Opschoonniveaus
De instellingen voor het opschoningsniveau voor een beveiligingsmodule vindt u door ThreatSense-parameters uit te vouwen (bijvoorbeeld Real-timebeveiliging van bestandssysteem) en vervolgens op Opschonen te klikken.
Real-timebeveiliging en andere beveiligingsmodules hebben de volgende opschoningsniveaus.

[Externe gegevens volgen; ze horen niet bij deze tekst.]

/-! ### Encoding -/

/-- 30_encoding.md R63 to R70, 10_state.md R34: reading what a complete command puts on the channels gives that command
back, every operand at every value its field admits, and leaves exactly what stands behind it. -/
def Obligations.ReadingAnEncodedCommandGivesItBack : Prop :=
  ∀ (i : Instr) (ws : List Word) (ds : List Byte), wellFormed i = true →
    readCommand (encodeWords i ++ ws) (encodeData i ++ ds) = .command i ws ds

/-- The other direction: a command is read only from its own words and data bytes, so each encoding has one meaning and
no operand bit is dropped. -/
def Obligations.EachEncodingHasOneMeaning : Prop :=
  ∀ (i : Instr) (ws ws' : List Word) (ds ds' : List Byte), readCommand ws ds = .command i ws' ds' →
    ws = encodeWords i ++ ws' ∧ ds = encodeData i ++ ds' ∧ wellFormed i = true

/-- Words written out from the formats of 30_encoding.md decode to the instruction they stand for. -/
def Obligations.WordsOfTheSpecDecode : Prop :=
  readCommand [0x010001FF] [] = .command (.cfg 0xFF .big) [] [] ∧
  readCommand [0x02000006, 0x00000002] [0xAA, 0xBB] = .command (.enc false true true 2 [0xAA, 0xBB]) [] [] ∧
  readCommand [0x03000000] [] = .command .stat [] [] ∧
  readCommand [0x10000000] [] = .command .hostend [] [] ∧
  readCommand [0x1100ABCD] [] = .command (.swap16 0xABCD) [] [] ∧
  readCommand [0x12000000, 0x12345678] [] = .command (.swap32 0x12345678) [] [] ∧
  readCommand [0x1301E803] [] = .command (.comp16 0x03 0xE8 true) [] [] ∧
  readCommand [0x14000001, 0xE8030000] [] = .command (.comp32 0x00 0x00 0x03 0xE8 true) [] [] ∧
  readCommand [0x15000780] [] = .command (.rdbit 0x80 7) [] []

/-- 30_encoding.md R61: the opcode alone fixes how many words and data bytes a command takes off the channels, whatever
else word 0 holds, and an unassigned opcode takes one word. -/
def Obligations.OpcodeAloneFixesLength : Prop :=
  ∀ (w0 : Word) (ws : List Word) (ds : List Byte),
    (w0.extractLsb' 24 8 = 0x02 → ∀ w1 : Word, w1.toNat ≤ ds.length →
      leftBehind (readCommand (w0 :: w1 :: ws) ds) = some (ws, ds.drop w1.toNat)) ∧
    (w0.extractLsb' 24 8 = 0x12 ∨ w0.extractLsb' 24 8 = 0x14 → ∀ w1 : Word,
      leftBehind (readCommand (w0 :: w1 :: ws) ds) = some (ws, ds)) ∧
    (w0.extractLsb' 24 8 ≠ 0x02 → w0.extractLsb' 24 8 ≠ 0x12 → w0.extractLsb' 24 8 ≠ 0x14 →
      leftBehind (readCommand (w0 :: ws) ds) = some (ws, ds))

Herstel in ESET Endpoint Security 7.2 en later
Opschoonniveau |
Beschrijving |
Detectie altijd herstellen |
Probeer de detectie zonder tussenkomst van de eindgebruiker te verhelpen tijdens het opschonen van objecten. In sommige zeldzame gevallen (bijvoorbeeld bij systeembestanden), als de detectie niet kan worden verholpen, blijft het gerapporteerde object op de oorspronkelijke locatie staan. Detectie altijd herstellen is de aanbevolen standaardinstelling in een beheerde omgeving. |
Detectie herstellen indien dit veilig is, anders behouden |
Probeer de detectie zonder tussenkomst van de eindgebruiker te verhelpen tijdens het opschonen van objecten. In sommige zeldzame gevallen (bijvoorbeeld bij systeembestanden), als een detectie niet kan worden verholpen, blijft het gerapporteerde object op de oorspronkelijke locatie staan. |
Detectie herstellen indien dit veilig is, anders vragen |
Probeer de detectie te verhelpen tijdens het opschonen van objecten. In sommige gevallen, als er geen herstelactie kan worden uitgevoerd, ontvangt de eindgebruiker een interactieve waarschuwing en moet deze een actie selecteren (bijvoorbeeld verwijderen of negeren). Dit is de aanbevolen standaardinstelling in een beheerde omgeving. |
Altijd de eindgebruiker vragen |
De eindgebruiker ziet een interactief venster tijdens het opschonen van objecten en moet een herstelactie selecteren (bijvoorbeeld verwijderen of negeren). Dit niveau is bedoeld voor gevorderde gebruikers die weten welke stappen ze moeten nemen in het geval van een detectie. |
Opschoningsniveaus in ESET Endpoint Security 7.1 en lager
Opschoonniveau |
Beschrijving |
Niet opschonen |
Detecties worden niet automatisch opgeschoond. Er wordt een waarschuwingsvenster weergegeven en de gebruiker kan een actie kiezen. Dit niveau is bedoeld voor gevorderde gebruikers die weten welke stappen genomen moeten worden in geval van een detectie. |
Normaal opschonen |
Het programma probeert automatisch een detectie op te schonen of te verwijderen op basis van een vooraf gedefinieerde actie (afhankelijk van het type infiltratie). Detectie en verwijdering van een geïnfecteerd object worden aangegeven met een melding in de rechterbenedenhoek van het scherm. Als de juiste actie niet automatisch kan worden geselecteerd, worden andere vervolgacties aangeboden. Hetzelfde gebeurt als een vooraf gedefinieerde actie niet kan worden voltooid. |
Strikt opschonen |
Alle detecties worden opgeschoond of verwijderd. Dit geldt niet voor systeembestanden. Als deze niet kunnen worden opgeschoond, wordt er een waarschuwingsvenster geopend waarin de gebruiker een actie kan selecteren. |
Het vermelde opschoningsniveau wordt toegepast bij het instellen van ESMC-beleid voor oudere versies van ESET Endpoint Security:
Opschoningsniveau in het ESMC-beleid |
Toegepast opschoningsniveau |
Detectie altijd herstellen |
Strikt opschonen |
Detectie herstellen indien dit veilig is, anders behouden |
Normaal opschonen |
Detectie herstellen indien dit veilig is, anders vragen* |
Normaal opschonen |
Altijd de eindgebruiker vragen |
Niet opschonen |
* Standaardwaarde bij het upgraden naar versie 7.2 en later met Normaal opschonen ingesteld in ESET Endpoint Security.